An example of this dynamic is clear in tax policy; since the late 1970s, Republicans have been increasingly opposed to anything that looks like higher taxes. This is symbolized by the efforts of the Koch-funded Americans for Tax Reform, which pushes Republican officeholders to pledge never to raise any tax at any time on any Americans, for any purpose, and an internal party discipline to enforce this policy stance.
Democrats in Washington have responded to the extremism of modern Republicans on tax policy by being willing to raise taxes in strategic ways and to defend moderately tax increases on the wealthy. During the Obama administration, early tax increases were generally to support health-care policy.
At the same time, the 2009 economic stimulus package cut payroll taxes, and Obama otherwise protected the majority of taxpayers from other tax increases.

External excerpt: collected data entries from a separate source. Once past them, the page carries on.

theorem turnOff_only (c : Chan) (s : State) : turnOff c s = { s with gd := (turnOff c s).gd } := by
  unfold turnOff turnOffAt
  split <;> rfl
theorem drvOn_only (c : Chan) (s : State) : drvOn c s = { s with gd := (drvOn c s).gd } := rfl
/-- Changes of the gate drive alone follow each other. -/
theorem gd_trans {s t u : State} (a : t = { s with gd := t.gd }) (b : u = { t with gd := u.gd }) : u = { s with gd := u.gd } := by rw [b, a]
theorem gdOnly_ite {p : Prop} [Decidable p] {s t u : State} (a : t = { s with gd := t.gd }) (b : u = { s with gd := u.gd }) : (if p then t else u) = { s with gd := (if p then t else u).gd } := by
  split <;> assumption
theorem legOff_only (c p : Chan) (s : State) : legOff c p s = { s with gd := (legOff c p s).gd } :=
  gd_trans (gd_trans (gd_trans (gd_trans (offSink_only p s) (offSink_only c _)) (updCh_only _ _ _)) (updCh_only _ _ _)) (updCh_only _ _ _)
theorem turnOn_only (c : Chan) (s : State) : turnOn c s = { s with gd := (turnOn c s).gd } := by
  have d (w : State) : drvOn c w = { w with gd := (drvOn c w).gd } := drvOn_only c w
  unfold turnOn
  refine gdOnly_ite rfl ?_
  dsimp only
  have u := updCh_only s c (fun x => { x with cmd := true, linkOk := true })
  generalize s.updCh c (fun x => { x with cmd := true, linkOk := true }) = v at u ⊢
  refine gdOnly_ite u (gdOnly_ite (gd_trans u (updCh_only _ _ _)) ?_)
  cases partner c with
  | none => exact gd_trans u (d v)
  | some p => exact gdOnly_ite (gd_trans u (legOff_only c p v)) (gdOnly_ite (gd_trans u (updCh_only _ _ _)) (gd_trans u (d v)))
theorem turnOff_gd (c : Chan) (s : State) : (turnOff c s).gd = if (s.gd.ch.get c).out = .on then (s.updCh c (fun x => { x with cmd := false, out := .off, clamp := s.clampOn c, drive := sinkSeq s c, acc := x.acc + s.offEnergy c (s.onNs c) })).gd else (s.updCh c (fun x => { x with cmd := false })).gd := by
  unfold turnOff turnOffAt
  split <;> rfl
theorem turnOff_self (c : Chan) (s : State) : (turnOff c s).gd.offAt c := by
  unfold Gd.offAt
  rw [turnOff_gd]
  split
  · rw [updCh_gets, if_pos rfl]; simp
  · rename_i h; rw [updCh_gets, if_pos rfl]; exact h
theorem turnOff_offAt (c d : Chan) (s : State) (h : s.gd.offAt d) : (turnOff c s).gd.offAt d := by
  unfold Gd.offAt
  rw [turnOff_gd]
  split
  · rw [updCh_gets]; split
    · simp
    · exact h
  · rw [updCh_gets]; split
    · rename_i e; rw [← e]; exact h
    · exact h
theorem turnOn_offAt (c d : Chan) (s : State) (n : d ≠ c) (h : s.gd.offAt d) : (turnOn c s).gd.offAt d := by
  have u : ∀ (s : State) f, s.gd.offAt d → (s.updCh c f).gd.offAt d := by
    intro s f k; unfold Gd.offAt; rw [updCh_gets, if_neg n]; exact k
  have l : ∀ p (s : State), s.gd.offAt d → (legOff c p s).gd.offAt d := by
    intro p s k
    unfold legOff
    refine updCh_offAt _ _ _ _ (fun x h => h) ?_
    refine updCh_offAt _ _ _ _ (fun x h => h) ?_
    exact updCh_offAt _ _ _ _ (fun x h => h) (offSink_offAt _ _ _ (offSink_offAt _ _ _ k))
  unfold turnOn
  split
  · exact h
  · dsimp only
    split
    · exact u _ _ h
    · split
      · exact u _ _ (u _ _ h)
      · split
        · split
          · exact l _ _ (u _ _ h)
          · split
            · exact u _ _ (u _ _ h)
            · exact u _ _ (u _ _ h)
        · exact u _ _ (u _ _ h)
theorem buck_ne (n m : Fin 6) : buckLow n ≠ buckHigh m := by revert n m; decide
/-- Every phase of a list switches one side off and the other on: the first sides are off, nothing but the gate drive changes (R312, R313). -/
theorem phases_switch (off on : Fin 6 → Chan) (ne : ∀ n m, off n ≠ on m) (l : List (Fin 6)) (s : State) :
    (∀ n ∈ l, (l.foldl (fun s n => turnOn (on n) (turnOff (off n) s)) s).gd.offAt (off n)) ∧
    l.foldl (fun s n => turnOn (on n) (turnOff (off n) s)) s = { s with gd := (l.foldl (fun s n => turnOn (on n) (turnOff (off n) s)) s).gd } := by
  have keep : ∀ (l : List (Fin 6)) (s : State) n, s.gd.offAt (off n) → (l.foldl (fun s n => turnOn (on n) (turnOff (off n) s)) s).gd.offAt (off n) := by
    intro l s n h
    exact offAt_foldl (fun s a k => turnOn_offAt _ _ _ (ne n a) (turnOff_offAt _ _ _ k)) l h
  refine ⟨?_, ?_⟩
  · induction l generalizing s with
    | nil => intro n m; cases m
    | cons a l ih =>
      intro n m
      rw [List.foldl_cons]
      rcases List.mem_cons.1 m with rfl | m
      · exact keep l _ _ (turnOn_offAt _ _ _ (ne _ _) (turnOff_self _ _))
      · exact ih _ n m
  · induction l generalizing s with
    | nil => rfl
    | cons a l ih =>
      rw [List.foldl_cons, ih, turnOn_only, turnOff_only]
theorem phases_off (l : List (Fin 6)) (s : State) :
    (∀ n ∈ l, (l.foldl (fun s n => turnOff (buckLow n) (turnOff (buckHigh n) s)) s).gd.offAt (buckLow n) ∧ (l.foldl (fun s n => turnOff (buckLow n) (turnOff (buckHigh n) s)) s).gd.offAt (buckHigh n)) ∧
    l.foldl (fun s n => turnOff (buckLow n) (turnOff (buckHigh n) s)) s = { s with gd := (l.foldl (fun s n => turnOff (buckLow n) (turnOff (buckHigh n) s)) s).gd } := by
  have keep : ∀ (l : List (Fin 6)) (s : State) d, s.gd.offAt d → (l.foldl (fun s n => turnOff (buckLow n) (turnOff (buckHigh n) s)) s).gd.offAt d := by
    intro l s d h
    exact offAt_foldl (fun s a k => turnOff_offAt _ _ _ (turnOff_offAt _ _ _ k)) l h
  refine ⟨?_, ?_⟩
  · induction l generalizing s with
    | nil => intro n m; cases m
    | cons a l ih =>
      intro n m
      rw [List.foldl_cons]
      rcases List.mem_cons.1 m with rfl | m
      · exact ⟨keep l _ _ (turnOff_self _ _), keep l _ _ (turnOff_offAt _ _ _ (turnOff_self _ _))⟩
      · exact ih _ n m
  · induction l generalizing s with
    | nil => rfl
    | cons a l ih =>
      rw [List.foldl_cons, ih, turnOff_only, turnOff_only]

Outside health care policy, the major tax increases in the past eight years have been through the return of the highest marginal tax rate to 39.6%, where it was in the Clinton administration.
In 2017, we are sure to see another reversal in tax policy, with another set of tax cuts that primarily benefit the very wealthy. At least in the past quarter-century, tax policy has looked more like a pendulum than a ratchet.
The pendulum and ratchet-breaking
All policy metaphors are limited, especially in a state with an extensive administrative apparatus. When both parties understand the advantage of insulating their preferred policies from political swings, and partisanship reigns, the dynamic is not so simple. In a state with many veto points, each party has an incentive to break down the other party’s ratchets and build their own before political control changes. At least as long as Washington continues to be extremely partisan, the ideological pendulum may be more of a swinging sledgehammer, as Republicans try to use their newfound control of Washington to break all the ratchet-teeth that Democrats have tried to build. And then make their own.